Победивший платит
Шрифт:
Заметив мое внимание, переливчатый цетагандиец с именем на Ф принимает картинную позу, давая собой полюбоваться, и лишь затем встает и подходит ко мне. Надеюсь, он сам начнет разговор; у меня на языке вертится только бестактное "этого наряда лошади не пугаются?".
– Какой минималистичный стиль, - осматривает он меня с ног до головы. Похоже, разговор и впрямь пойдет об одежде.
– Такова барраярская мода?
– Скорее ее имитация из подручных средств, - вежливо киваю, вступая в разговор.
– Напоминает армию и все ее несвободы, - заявляет категорично. Еще один штатский
– Вы воевали?
– Я успеваю только кивнуть, как он продолжает делиться сведениями: - Пелл тоже побывал на вашей войне; недолго, впрочем.
Меряю невысокого гем-лорда взглядом и решаю на этот вечер сию подробность не акцентировать.

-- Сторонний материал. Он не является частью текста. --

/-! ## Witnesses: scalar instructions -/

theorem witness_IntegerAlu : ∀ i ∈ [Instr.add 1 2 3, .sub 127 127 127, .and 0 2 3, .or 1 1 1, .xor 1 2 3, .andn 1 2 3, .shl 1 2 3, .shr 1 2 3, .sra 1 2 3,
    .rot 1 2 3, .min 1 2 3, .max 1 2 3, .minu 1 2 3, .maxu 1 2 3, .mul 1 2 3, .mulh 1 2 3, .mulhu 1 2 3, .clz 1 2, .ctz 1 2, .popc 1 2, .sxb 1 2,
    .sxh 1 2, .sxw 1 2, .zxb 1 2, .zxh 1 2, .zxw 1 2], Clear i (demo id) := clear_all (by decide +kernel)

theorem witness_Division : ∀ i ∈ [Instr.div 1 2 3, .divu 1 2 3, .rem 1 2 3, .remu 1 2 3],
    Clear i (demo id) ∧ Clear i (demo (withRegs [(2, 2 ^ 63), (3, 2 ^ 64 - 1)])) :=
  fun i m => ⟨clear_all (by decide +kernel) i m, clear_all (by decide +kernel) i m⟩

theorem witness_FieldsLeaAndImmediates : ∀ i ∈ [Instr.bext 1 2 3, .bins 1 2 3, .lea 1 2 3 7, .addi 1 2 0x200, .andi 1 2 5, .ori 1 2 5, .xori 1 2 5,
    .shfi .shl 1 2 63, .shfi .shr 1 2 0, .shfi .sra 1 2 1, .shfi .rot 1 2 1, .movi 1 0x10000, .lui 1 1], Clear i (demo id) :=
  clear_all (by decide +kernel)

theorem witness_ComparesAndPredicates : ∀ i ∈ [Instr.cmp 1 .eq 2 3, .cmpi 0 .tstn 2 0x3FF, .pand 1 2 3, .por 1 2 3, .pxor 1 2 3, .pandn 1 2 3, .pnot 1 0,
    .pset 7, .pclr 0, .sel 1 7 2 3], Clear i (demo id) := clear_all (by decide +kernel)

theorem witness_LoadsAndStores :
    let s := demo (withRegs [(2, 0x2000)])
    (∀ i ∈ [Instr.ldb 1 2 0, .ldh 0 2 0, .ldw 1 2 0, .ldd 1 2 0, .ldbu 1 2 0, .ldhu 1 2 0, .ldwu 1 2 0, .ldq 126 2 0, .ldx .q 4 2 3, .stb 1 2 0, .sth 1 2 0,
      .stw 1 2 0, .std 1 2 0, .stq 4 2 0, .stx .q 4 2 3], Clear i s) ∧
    (∀ n ∈ [1, 2, 4, 8, 16], Reaches s { load := true, user := !s.pre.monitor } 0x2000 n (here n) ∧
      Reaches s { store := true, user := !s.pre.monitor } 0x2000 n (here n)) ∧
    (∀ n ∈ [1, 2, 4, 8, 16], ((0x2000 : Nat) : Int) = ((s.rd 2).toNat + (0#10).toInt * n) % 2 ^ 64) ∧ 0x2000 = ((s.rd 2).toNat + (s.rd 3).toNat) % 2 ^ 64 ∧
    (∀ p ∈ here 16, s.l1Hit p = false) ∧ (let h := s.onCluster 0 fun c => { c with l2 := [{ host := false, line := 64, key := 0, cores := [0] }] }
      h.past = [] ∧ h.dir = [] ∧ ∀ p ∈ here 16, h.l1Hit p = true ∧ h.physPoison p.host p.addr p.len = none) := by
  refine ⟨clear_all (by decide +kernel), fun n h => ?_, by decide +kernel, by decide +kernel, by decide +kernel, by decide +kernel⟩
  simp only [List.mem_cons, List.not_mem_nil, or_false] at h
  rcases h with rfl | rfl | rfl | rfl | rfl <;> exact ⟨reaches_sound (by decide +kernel), reaches_sound (by decide +kernel)⟩

/-- The last bytes of the scratchpad, and its first ones. -/
theorem witness_ScratchpadAccess :
    let s := demo (withRegs [(2, 0xFF00000000000000), (3, 0xFF000000000003F0)])
    Unhurried s ∧ (Tab.find s.iss.group s.groups).isSome ∧ Tab.canonical 0#8 s.me.scratch = true ∧
    (∀ i ∈ [Instr.ldb 1 2 0, .ldq 4 3 0, .stb 1 2 0, .stq 4 3 0, .ldx .d 1 2 5, .stx .d 1 3 5], Clear i s) ∧
    InScratch s false 0xFF00000000000000 1 ∧ InScratch s true 0xFF000000000003F0 16 ∧ s.winPoison s.iss.group 0x3F0 16 = none := by
  refine ⟨⟨?_, ?_, ?_, ?_, ?_, ?_⟩, by decide +kernel, by decide +kernel, clear_all (by decide +kernel), ⟨?_, ?_, ?_, ?_⟩, ⟨?_, ?_, ?_, ?_⟩, ?_⟩ <;> decide +kernel

/-- Scalar register 5, slot 1 of v2 and its header, the header of v2, semaphore 1; the first semaphore past the limit, and half a register. -/
theorem witness_ScratchpadAccess_window :
    let s := demo (withRegs [(2, 0xFF00000001000028), (3, 0xFF00000002000810), (4, 0xFF00000002000818), (5, 0xFF00000002800010), (6, 0xFF00000003000004),
      (7, 0xFF00000003000020), (8, 0xFF00000001000004)])
    (∀ i ∈ [Instr.ldd 1 2 0, .std 1 2 0, .ldd 1 3 0, .std 1 3 0, .ldq 10 3 0, .stq 10 3 0, .ldh 1 4 0, .ldhu 1 4 0, .sth 1 4 0, .ldd 1 5 0, .std 1 5 0, .ldw 1 6 0,
      .ldwu 1 6 0, .stw 1 6 0, .ldw 1 7 0, .ldw 1 8 0, .ldb 1 2 0, .std 1 7 0], Clear i s) ∧
    (∀ r ∈ [2, 3, 4, 5, 6, 7, 8], isWindow (s.rd r).toNat = true) ∧ Unhurried s ∧ s.me.semQ = [] ∧
    windowOff (s.rd 2).toNat = 0x1000000 + 65536 * 0 + 8 * 5 ∧ windowOff (s.rd 3).toNat = 0x2000000 + 65536 * 0 + 0x400 * 2 + 16 * 1 ∧
    windowOff (s.rd 4).toNat = 0x2000000 + 65536 * 0 + 0x400 * 2 + 16 * 1 + 8 ∧ windowOff (s.rd 5).toNat = 0x2800000 + 65536 * 0 + 8 * 2 ∧
    windowOff (s.rd 6).toNat = 0x3000000 + 4 * 1 ∧ windowOff (s.rd 7).toNat = 0x3000000 + 4 * s.me.task.sems ∧ windowOff (s.rd 8).toNat = 0x1000004 ∧
    0 < s.me.threads.length ∧ 5 < s.me.task.sregs ∧ 2 < s.me.task.vregs ∧ 1 < s.me.task.sems ∧ 1 < s.me.sems.length ∧ s.me.task.scratch = 1 ∧
    ((s.thread s.iss.group 0).reg 5).mark = false ∧ ((s.thread s.iss.group 0).vreg 2).mark = false ∧
    (((s.onThread 1 0 fun t => t.mark 5).thread 1 0).reg 5).mark = true := by
  refine ⟨clear_all ?_, ?_, ⟨?_, ?_, ?_, ?_, ?_, ?_⟩, ?_⟩ <;> decide +kernel

theorem witness_AtomicsAndAlignment :
    let s := demo (withRegs [(2, 0x2000), (5, 0x2004), (6, 0xFF00000000000000)])
    (∀ i ∈ [Instr.amoC .add 1 2 3, .amoG .swp 0 2 3, .cas false false 1 2 3, .cas true true 20 2 22, .faadd true false 0 2 3, .faadd false true 9 2 3,
      .ldq 4 5 0, .stq 4 5 0, .ldx .q 4 5 3, .stx .q 4 5 3, .amoC .add 1 5 3, .amoG .add 1 6 3, .cas true true 20 6 22, .faadd true true 9 5 3], Clear i s) ∧
    (∀ n ∈ [4, 8, 16], Reaches s { atomic := true, user := !s.pre.monitor } 0x2000 n (here n) ∧ ∀ p ∈ here n, ¬ (p.host = true ∧ p.cc = 3)) ∧
    (s.rd 5).toNat % 8 ≠ 0 ∧ (s.rd 5).toNat % 16 ≠ 0 ∧ isWindow (s.rd 6).toNat = true := by
  refine ⟨clear_all (by decide +kernel), fun n h => ⟨?_, ?_⟩, by decide +kernel, by decide +kernel, by decide +kernel⟩
  · simp only [List.mem_cons, List.not_mem_nil, or_false] at h
    rcases h with rfl | rfl | rfl <;> exact reaches_sound (by decide +kernel)
  · simp [here]

theorem witness_WritesReadBack : State.reset.MemOk ∧ (State.reset.placed [1#8, 0#8, 2#8]).MemOk := by
  refine ⟨⟨?_, ?_, ?_⟩, ⟨?_, ?_, ?_⟩⟩ <;> decide +kernel

theorem witness_ControlFlow :
    let s := demo (withRegs [(2, 0x2000), (3, 0x2002)])
    (∀ i ∈ [Instr.br 0 false 0x80000, .br 1 true 1, .call 0x800000, .jmpr 2 2, .jmpr 0 3], Clear i s) ∧ (s.rd 2).toNat % 4 = 0 ∧ (s.rd 3).toNat % 4 ≠ 0 :=
  ⟨clear_all (by decide +kernel), by decide +kernel, by decide +kernel⟩

theorem witness_SystemInstructions :
    let s := demo (fun t => withRegs [(2, 4096), (3, 4097)] { t with monitor := true, tcause := 0x8000#64, epc := 0x40#64 })
    let u := demo (fun t => { t with tcause := 0x8000#64, epc := 2#64, inCancel := true })
    (∀ i ∈ [Instr.nop, .trap 1, .brk, .halt, .time 0, .kidx 1, .vsetl 2, .vsetl 3, .fence .system .full true, .eret], Clear i s) ∧
    (s.rd 2).toNat ≤ 4096 ∧ 4096 < (s.rd 3).toNat ∧ s.pre.tcause.getLsbD 15 = true ∧ s.pre.inCancel = false ∧ s.pre.epc.toNat % 4 = 0 ∧
    Clear .eret u ∧ u.pre.inCancel = true ∧ u.pre.epc.toNat % 4 ≠ 0 ∧ Clear .eret (demo id) ∧ (demo id).pre.tcause.getLsbD 15 = false :=
  ⟨clear_all (by decide +kernel), by decide +kernel, by decide +kernel, by decide +kernel, by decide +kernel, by decide +kernel, clear_sound (by decide +kernel),
    by decide +kernel, by decide +kernel, clear_sound (by decide +kernel), by decide +kernel⟩

theorem witness_FloatingPoint : ∀ i ∈ [Instr.faddD 1 2 3, .fsubD 1 2 3, .fmulD 1 2 3, .fdivD 1 2 3, .fminD 1 2 3, .fmaxD 1 2 3, .fsqrtD 1 2, .faddS 1 2 3,
    .fsubS 1 2 3, .fmulS 1 2 3, .fdivS 1 2 3, .fminS 1 2 3, .fmaxS 1 2 3, .fsqrtS 1 2, .fsgnD 1 2 3, .fsgnS 1 2 3, .ffma true true 1 2 3,
    .fcvt .i64f64rtz 1 2, .fcmp 1 .un false 2 3], Clear i (demo id) := clear_all (by decide +kernel)

/-- Half way between two multiples, and below the smallest one; a normal operand, the smallest one, and a zero. -/
theorem witness_RoundingBrackets : (0 : Int) < 1 ∧ (-3 : Int) ≤ -3 ∧ 3 % 2 ^ ((1 : Int) - 0).toNat ≠ 0 ∧ 4 % 2 ^ ((1 : Int) - 0).toNat = 0 ∧
    FFmt.f64.decode 0xBFF8000000000000 = .fin true 0x18000000000000 (-52) ∧ FFmt.f32.decode 1 = .fin false 1 (-149) ∧ FFmt.f32.decode 0x80000000 = .fin true 0 (-149) := by decide +kernel

theorem witness_SemaphoresAndPresence :
    let s := demo (withRegs [(2, 1), (3, 0)])
    (∀ i ∈ [Instr.swait 2 7, .swait 3 0, .swait 3 8, .sadd 2 7, .sset 2 255, .sread 1 0, .take 1 2, .take 2 2, .hold 2, .hold 0, .test 1 2, .vtake 1 2,
      .vhold 3], Clear i s) ∧ s.me.task.sems = 8 ∧ s.sem s.iss.group 7 = 0 ∧ s.me.semView = [] ∧ (s.group s.iss.group).arr = [] :=
  ⟨clear_all (by decide +kernel), by decide +kernel, by decide +kernel, by decide +kernel, by decide +kernel⟩

theorem witness_RemoteStores :
    let s := demo (fun t => withRuns [(1, mkRun .i32 [.rep 7 3]), (2, { hdr := 0xFFFF#64 })] (withRegs [(2, 1), (3, 0x85), (4, 5)] t))
    (∀ i ∈ [Instr.rss 5 2 4, .rss 5 0 4, .rss 5 2 3, .rssT 5 2 4, .rsv 1 2 3, .rsvT 1 2 4, .rsvT 2 2 3], Clear i s) ∧
    (s.rdV 1).wf = true ∧ (s.rdV 2).wf = false ∧ s.rd 0 = 0#64 :=
  ⟨clear_all (by decide +kernel), by decide +kernel, by decide +kernel, by decide +kernel⟩

theorem witness_GroupInstructions :
    let s := { demo (withRegs [(2, 1), (3, 9), (4, 5)]) with roll :=
      [(1, { state := .resident, parent := 0, part := 0, launch := none }), (9, { state := .exited, parent := 0, part := 0, launch := none, status := 6#32 })] }
    let u := demo (fun t => { t with barPass := some (BitVec.ofNat 64 placeAddr) })
    let c := { s with roll := [(1, { state := .exited, parent := 0, part := 0, launch := none, cancellers := [1] }),
      (9, { state := .resident, parent := 1, part := 0, launch := none, marked := true })] }
    (∀ i ∈ [Instr.self 1, .parent 1, .lane 1, .yield, .exit 2, .cancel 2, .join 1 2, .join 1 3, .join 1 4, .barg], Clear i s) ∧ Clear .barg u ∧
    Clear (.join 1 2) c ∧ c.subtree 1 = [1, 9] ∧ s.pre.inCancel = false ∧ (s.rd 2).toNat / 2 ^ 52 = s.firm.record.modid.toNat ∧ s.cancels = [] ∧ Tab.find 5 s.roll = none ∧
    s.barrierReady s.iss.group (some s.iss.thread) = true ∧ u.pre.barPass = some u.iss.pc :=
  ⟨clear_all (by decide +kernel), clear_sound (by decide +kernel), clear_sound (by decide +kernel), by decide +kernel⟩

/-- A machine whose partition 0 maps the granule at 0x20000 through a table of four levels in die 0 (spec 04 R98, R99). -/
def tabled (s : State) : State :=
  let put (s : State) (a v : Nat) : State := s.writePhys false 0 a (toBytesLE 8 v)
  let s := s.onPart 0 fun p => { p with root := 0x100000#64 }
  put (put (put (put s 0x100000 0x110001) 0x110000 0x120001) 0x120000 0x130001) 0x130010 0x2003F

/-- A task record with VALID whose group enters at 0x1000 (R292). -/
def recordBytes : List Byte := toBytesLE 64 (0x1000 + 2 ^ 511)

theorem witness_BranchesAndSpawning :
    let s := tabled (demo (withRegs [(2, 0x20000), (3, 0x10000), (4, 0), (5, 3), (6, 0x2000), (7, 0x2001)]))
    let s := (s.writePhys false 0 0x2000 recordBytes).onPart 0 fun p => { p with branches := [(3, { parent := 0, forker := 1 })] }
    (∀ i ∈ [Instr.fork 1 2 3, .fork 1 4 5, .brset 4, .brset 5, .brset 2, .brdrop 4, .brdrop 5, .brdrop 2, .spawn 1 6, .spawnQ 1 6, .spawn 1 7], Clear i s) ∧
    s.forkCheck (0x20000 / 65536) (0x10000 / 65536) = none ∧ s.lockedAt s.iss.group s.iss.core true [(0x20000, 0x10000)] = none ∧
    (s.partn s.me.part).live 3 = true ∧ (s.partn s.me.part).live 0x20000 = false ∧
    s.planAll false s.iss.group s.me.branch s.iss.core { load := true, user := !s.pre.monitor } false 0 [(0x2000, 64)] = .ok (here 64) ∧
    s.lockedAt s.iss.group s.iss.core false [(0x2000, 64)] = none ∧ s.fencesAllow s.iss.group s.iss.thread s.cur.seq false = true ∧
    s.physPoison false 0x2000 64 = none ∧ s.taskOk s.me.part (s.descBytes (here 64)) = true ∧
    (taskOfBytes (s.descBytes (here 64))).doneSig = false := by
  refine ⟨clear_all ?_, ?_⟩ <;> decide +kernel

/-! ## Witnesses: world, tile-command and control-register instructions -/

/-- A binding of a region at 0x10000 whose writer is group 1. -/
def bound : Binding :=
  { base := 0x10000, keys := 4, fields := 0, nf := 2, depth := 2, faultPolicy := false, lambda := 10, omega := 20, writer := 1, timeout := 5 }

/-- A machine with the world page at 0x10000 in its TLB, and `bound` in slot 1 of its thread. -/
def worldly (f : Thread → Thread) : State :=
  (demo (fun t => f { t with wslots := [none, some bound, none, none] })).onCore 0 fun c => { c with
    tlb := c.tlb ++ [{ va := 0x10000, size := 65536, leaf := { placedPage.leaf with base := 0x10000, world := true } }] }

/-- The pieces of the page of `bound` and of the block of its key 3. -/
def keyPieces : List Piece := ([0x10000, 0x10040, 0x10380, 0x103C0].zipIdx.map fun p =>
  { host := false, addr := p.1, key := 0, cc := 0, off := 64 * (p.2 % 2), len := 64, va := p.1, page := 0x10000, pageSize := 65536 })

/-- The pieces of the descriptor of `bound`: two blocks. -/
def regionPieces : List Piece := (here 64 ++ here 64).zipIdx.map fun p => { p.1 with addr := 0x10000 + 64 * p.2, off := 64 * p.2, va := 0x10000 + 64 * p.2, page := 0x10000 }

/-- The bytes of a descriptor of `bound`, and of one whose DEPTH is 1 (spec 05 R128). -/
def descriptor (depth : Nat) : List Byte :=
  [0x10000, 4, 0, 2 * 2 ^ 16 + depth * 2 ^ 8, 10, 20, 1, 5].flatMap (toBytesLE 8) ++ List.replicate 64 0#8

/-- The pieces of 128 bytes at 0x2000. -/
def here128 : List Piece := (here 64 ++ here 64).zipIdx.map fun p => { p.1 with addr := 0x2000 + 64 * p.2, off := 64 * p.2, va := 0x2000 + 64 * p.2 }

– Я носил форму не один год. Привычное - значит комфортное, - развожу руками.
– Одним словом, война взяла вас за руку и ведет своей тропой, - отставляет бокал.
– Вы очень отличаетесь от других барраярцев? Характером, принципами, судьбой?
– А вы сильно отличаетесь от остальных гемов?
– парирую.
– Эстетизмом или любопытством?
Разноцветная улыбка приобретает некоторый оттенок надменности.
– Не стану утверждать, что отличаюсь кардинальным образом, но эстетизм - моя работа. А любопытство - сопутствующий фактор. Вы рисуете?
– Вовсе нет. У меня точная рука и хороший глазомер, - улыбаюсь проникновенно, вспомнив про мою основную специальность, - но рисование тут ни при чем.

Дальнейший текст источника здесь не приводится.